# Zones of Teaching and Learning

### A summary of Norton & Anderson, 2008

## Constructivism

Constructivism is a theory of knowledge that looks at how humans generate knowledge and meaning from their relationships, interactions, experiences and ideas. It has been used as a rationale for using cooperative groups, technology, whole-class discussions, and various other teaching and learning techniques (Norton & D’Ambrosio, 2008). In all of their actions and experiences, students are constructing, even when they are taking notes or reiterating a teacher’s remarks (Noddings, 1990). Jean Piaget is considered to be the father of this epistemological view.

## ZPD: Zone of Proximal Development

The underlying assumption of the ZPD is that students learn through assistance, resulting in subsequent development that will enable them to independently interpret and solve such problems later (Vygotsky, 1986, p. 188; Norton & d'Ambrosio, 2008, p. 221). This means that teachers facilitate the learning process by guiding and scaffolding students through the steps required to solve problems, either independently or in small groups. Bruner (1985) explains that the teacher "serves the learner as a vicarious form of consciousness until he is able to master his own action through his own consciousness and control" (p. 24).

## ZPC: Zone of Potential Construction

In the ZPC, schemes describe students' cognitive structures that develop through the abstraction of actions and operations; they are teacher constructs that provide "a way to discuss the development of stable and predictable courses of action" (Norton & d'Ambrosio, 2008, p. 222; Confrey, 1994, p. 4).

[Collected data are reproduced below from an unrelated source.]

def State.snap (s : State) (k : Nat) : Snap := SMap.get s.so.snaps k {}
def State.setSnap (s : State) (k : Nat) (v : Snap) : State :=
  { s with so := { s.so with snaps := SMap.set s.so.snaps k v {} } }

/-! ### Segments (R222–R224, R232) -/

/-- The pages of a run from its configuration pages; `none` when one is poisoned or cannot be read. -/
def State.runPages (s : State) (r : Nat) : State × Option (List PageD) := s.pagesAt r (s.cfgHandles r)

/-- Granules of a segment. -/
def segGran (p : PageD) (mem : Bool) : Nat := (64 + bodyLen p mem + 65535) / 65536

/-- The stack that a page's segment goes to: that of the tile holding the page, else that of its state page. -/
def State.segStack (s : State) (r j : Nat) : Nat :=
  match s.pagePlane r j with
  | some i => bpTile i
  | none => (s.pmGet ((s.run r).stateBase + j) r).2.stack

/-- Segments for a snapshot of run r on behalf of operation w, first-fit with the save reserve to fall back on (R232): the
outcome, and the first handle. -/
def State.segAlloc (s : State) (w r : Nat) (mem : Bool) (ps : List PageD) : AllocRes × Nat :=
  let ext := ps.zipIdx.map (fun p => (s.segStack r p.2, segGran p.1 mem))
  match s.findHandles ps.length with
  | none => (.short (s.compForget w), 0)
  | some h =>
    match s.allocFor State.findSave w h ext with
    | .done t => (.done (t.each ps.zipIdx (fun u p =>
        let (m, g, len) := SMap.get u.so.pmAlloc (h + p.2) (0, 0, 0)
        u.pmPut (h + p.2) { kind := 3, stat := 0, stack := m, granule := g, len := len, owner := r, pageNo := p.2 })), h)
    | a => (a, 0)

/-- The segments of an entry freed. -/
def State.segFree (s : State) (k : Nat) : State :=
  let x := s.snap k
  if x.alloc then s.each (List.range x.pageCount) (fun t j => t.pmFree (x.segBase + j)) else s

/-- The body of page j of run r: from the fabric, or from its state page when the run is SUSPENDED (R231). -/
def State.segBody (s : State) (r j : Nat) (p : PageD) (mem : Bool) : Got :=
  match if (s.run r).state = .suspended then none else s.pagePlane r j with
  | some i => { st := s, data := s.stateItems i mem }
  | none =>
    let (t, e) := s.pmGet ((s.run r).stateBase + j) r
    let g := t.dramRead (granAddr e.stack e.granule) (bodyLen p true) 0x28
    let mo := slotLen + 12288
    if poisonedEnt e then { st := g.st, cause := 4 }
    else if mem then g
    else { g with data := g.data.take mo ++ g.data.drop (mo + ((pageMems p).map (fun x => x.2.2)).sum) }

/-- The first 60 bytes of a segment header (R224). -/
def State.segHead (s : State) (k j : Nat) (p : PageD) : List Byte :=
  let x := s.snap k
  let (t, b, q) := match if (s.run x.run).state = .suspended then none else s.pagePlane x.run j with
    | some i => (bpTile i, bpBay i, bpPlane i)
    | none => let e := (s.pmGet ((s.run x.run).stateBase + j) x.run).2; (e.tile, e.bay, e.plane)
  leBytes 4 0x54534E53 ++ leBytes 2 k ++ leBytes 2 (b2n x.mem + 2 * b2n x.flushed) ++ leBytes 2 x.run ++ leBytes 2 j ++
    leBytes 1 t ++ leBytes 1 b ++ leBytes 1 q ++ [0] ++ leBytes 8 x.dcc ++ leBytes 4 (s.cfgHandle x.run j) ++
    leBytes 4 (bodyLen p x.mem) ++ leBytes 20 p.bm ++ leBytes 2 p.dm ++ zeroBytes 6

/-- One segment captured: its body written 64 bytes into its extent; a body accepted counts (R238). -/
def State.segCapture (s : State) (k j : Nat) (p : PageD) : State :=
  let x := s.snap k
  let g := s.segBody x.run j p x.mem
  let (t, e) := g.st.pmGet (x.segBase + j) x.run
  let w := t.dramWrite (granAddr e.stack e.granule + 64) g.data none 0x28
  let bad := g.cause ≠ 0 || poisonedEnt e || w.cause ≠ 0
  let u := if poisonedEnt e then t else w.st
  (u.setSnap k { u.snap k with heads := x.heads ++ [s.segHead k j p], bad := x.bad || bad }).tktProgress? (if bad then none else x.ticket)
    ((((x.ticket.map s.tkt).map (fun y => y.prog)).getD 0) + 1) 0

/-- The capture of an entry: DCC and epoch recorded, every body accepted. -/
def State.snapCapture (s : State) (k : Nat) : State :=
  let x := s.snap k
  let d := s.dccOf x.run
  let s1 := s.setSnap k { x with state := 2, due := false, dcc := d, epoch := s.rd Reg.mrEpochLo, flushed := x.flush, heads := [], bad := false }
  match s1.runPages x.run with
  | (t, some ps) => (t.tktActive? x.ticket).each ps.zipIdx (fun u p => u.segCapture k p.2 p.1)
  | (t, none) => t.setSnap k { t.snap k with bad := true }

/-! ### The pause (R226–R230) -/

/-- Whether a run stands at a boundary at which a snapshot may be taken (R226). -/
def State.snapPoint (s : State) (r : Nat) : Bool :=
  let x := s.run r
  (x.state = .running || (x.state = .suspending && !x.stops.isEmpty)) && !x.held && !(s.runBps r).isEmpty &&
    s.runEven r && (s.runBps r).all (fun i => s.barrierMet i && s.stage i = 3 && !s.armed i) && s.snapCalm r &&
    !runPaused x

/-- Whether the snapshot of entry k is to be taken now. -/
def State.snapReady (s : State) (k : Nat) : Bool :=
  let x := s.snap k
  s.hubOn && x.state = 1 && x.due && !s.capturing x.run && s.snapPoint x.run && decide (x.atCycle ≤ s.dccOf x.run)

/-- SNAPSHOT_CYCLE (R225, R226): the ports are flushed first when asked; then the run and its co-tenants pause and the
bodies are written. -/
def execSnapshotCycle (entry : Fin 1024) (s : State) : Out :=
  let k : Nat := entry
  let x := s.snap k
  let s1 := s.each (s.coTenants x.run) (fun t r => t.setRun r { t.run r with snapPause := some k })
  s.when (s.snapReady k) (if x.flush && !s.portsClean x.run then s.portsFlush x.run else s1.snapCapture k)

/-- A run whose pause ends in Halted or Safe Hold does not begin its next cycle (R545). -/
def State.freezeRun (s : State) (r : Nat) : State :=
  let x := s.run r
  if s.frozen && (x.state = .running || x.state = .suspending) && !x.held && (SMap.find s.so.steps r).isNone then
    let s1 := (s.holdAll r).setRun r { x with held := true, stops := x.stops.filter (fun q => q.why ≠ .modeHold) }
    { s1 with pw := { s1.pw with modeHeld := if s1.pw.modeHeld.contains r then s1.pw.modeHeld else s1.pw.modeHeld ++ [r] } }
  else s

/-- SNAPSHOT_PAUSE_END (R228 step 4, R545). -/
def execSnapshotPauseEnd (entry : Fin 1024) (pauseNs : Word) (s : State) : Out :=
  let k : Nat := entry
  let rs := (s.so.runs.filter (fun e => e.2.snapPause = some k)).map Prod.fst
  let s1 := s.each rs (fun t r => (t.setRun r { t.run r with snapPause := none }).freezeRun r)
  s.when (s.hubOn && !rs.isEmpty) (s1.setSnap k { s1.snap k with pauseNs := pauseNs.toNat })

/-! ### Rings (R235, R236) -/

def State.ring (s : State) (g : Nat) : Option Ring := SMap.find s.so.rings g
def State.setRing (s : State) (g : Nat) (v : Ring) : State := { s with so := { s.so with rings := SMap.put s.so.rings g v } }

/-- The slots of a ring in the order in which they come, from NEXT. -/
def ringOrder (x : Ring) : List Nat := (List.range x.slots).map (fun j => (x.next + j) % x.slots)

/-- Whether a slot takes its turn: it is neither locked nor pinned (R235, R249). -/
def State.slotTurn (s : State) (x : Ring) (j : Nat) : Bool := !(s.snap (x.first + j)).lock && !(s.snap (x.first + j)).pin

/-- The slot of the next snapshot. -/
def State.slotNext (s : State) (x : Ring) : Option Nat := (ringOrder x).find? (s.slotTurn x)

/-- Whether a slot is still at work on its last snapshot: capturing, or waiting for its boundary. -/
def State.slotBusy (s : State) (x : Ring) (j : Nat) : Bool :=
  (s.snap (x.first + j)).state = 2 || ((s.snap (x.first + j)).state = 1 && (s.snap (x.first + j)).due)

/-- A ring's slot prepared for its next snapshot: old segments freed, new ones allocated. -/
def State.ringPrepare (s : State) (g : Nat) (x : Ring) (j : Nat) : State × Bool :=
  let k := x.first + j
  let mem := x.memEvery ≠ 0 && j % x.memEvery = 0
  let base : Snap := { run := x.run, ring := some g, mem := mem, flush := x.flush }
  let s1 := (s.segFree k).setSnap k base
  match s1.runPages x.run with
  | (t, none) => (t, false)
  | (t, some ps) =>
    match t.segAlloc (128 + g) x.run mem ps with
    | (.done u, h) => (u.setSnap k { base with state := 1, alloc := true, segBase := h, pageCount := ps.length }, true)
    | (.waits u, _) => (u, false)
    | (.short u, _) => (u, false)

/-- The slot of a ring that holds its most recent complete snapshot. -/
def State.ringLatest (s : State) (x : Ring) : Option Nat :=
  bestOf (fun a b => decide ((s.snap (x.first + b)).dcc < (s.snap (x.first + a)).dcc))
    ((List.range x.slots).filter (fun j => (s.snap (x.first + j)).state = 3))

For ZPC, the teacher decides, based on inferences of the students, how to guide and order the educational tasks.

## Lev Vygotsky - ZPD Social constructivism - learning and development are collaborative activities. | ## Ernst von Glasersfeld Radical constructivism - the process of constructing knowledge is dependent on the individual's subjective interpretation of their experiences and ideas. | ## Leslie Steffe - ZPC ZPC is "determined by the modifications of a concept a student might make in, or as a result of, interactive communication in a mathematical environment" (Steffe, 1991, p. 193) |

## Ernst von Glasersfeld

## The Study

The pair of students being studied were given time to play with the software, thus allowing them to exercise their ways of operating. Then the students had goal-directed activities posed by either themselves or by the teacher regarding fractions and their equivalents. The first student, Hillary, already had a scheme for solving equivalent fractions but she was able to build off her knowledge to progressively solve more challenging problems. The second student, Will, was able to learn from Hillary (through assimilation) and how she approached questions. Although his schemes were not as strong as Hillary's, he was successful in creating procedural schemes for producing equivalent fractions.

Students work within their ZPD when teachers are actively questioning students to explain how they were able to demonstrate their understanding. Students work within their ZPC when they can use their constructed schemes and apply them to new situations, generally with the guidance of teachers. Assistance can take many forms from either a teacher or a capable (and collaborative) peer, including modeling, questioning, and praising (Norton & d'Ambrosio, 2008, p. 243).

Therefore, mathematics teachers should work within their students' ZPDs to understand when and how to provide assistance. Scaffolding might interfere with problem solving but assistance is necessary for learning and development. "Teachers need to build models of students' operations in order to decide *how* to assist (Norton & d'Ambrosio, 2008, p. 244)".

## References

*Culture, communication, and cognition: Vygotskian perspectives*(pp. 21-34). Cambridge, United Kingdom: Cambridge University Press.

Confrey, J. (1994). A theory of intellectual development, part I. *For the Learning of Mathematics, 15*(3), 2-8.

Noddings, N. (1990). Constructivism in mathematics education. In R. B. David, C. A. Maher, & N. Noddings (Eds.), *Constructivist views on the teaching and learning of mathematics (JRME monograph 4*) (pp. 7-18). Reston, VA: National Council of Teachers of mathematics.

Norton, A., & d'Ambrosio, B. S. (2008). ZPC and ZPD: Zones of teaching and learning. *Journal of research in mathematics education, *220 - 246).

Steffe, L. P. (1991). The constructivist teaching experiment: Illustrations and implications. In E. von Glasersfeld (Ed.), *Radical constructivism in mathematics education* (pp. 177-194). New York: Kluwer Academic Publishers.

Vygotsky, L. (1986) *Thought and language* (A. Kozulin, Ed.). Cambridge: Massachusetts Institute of Technology.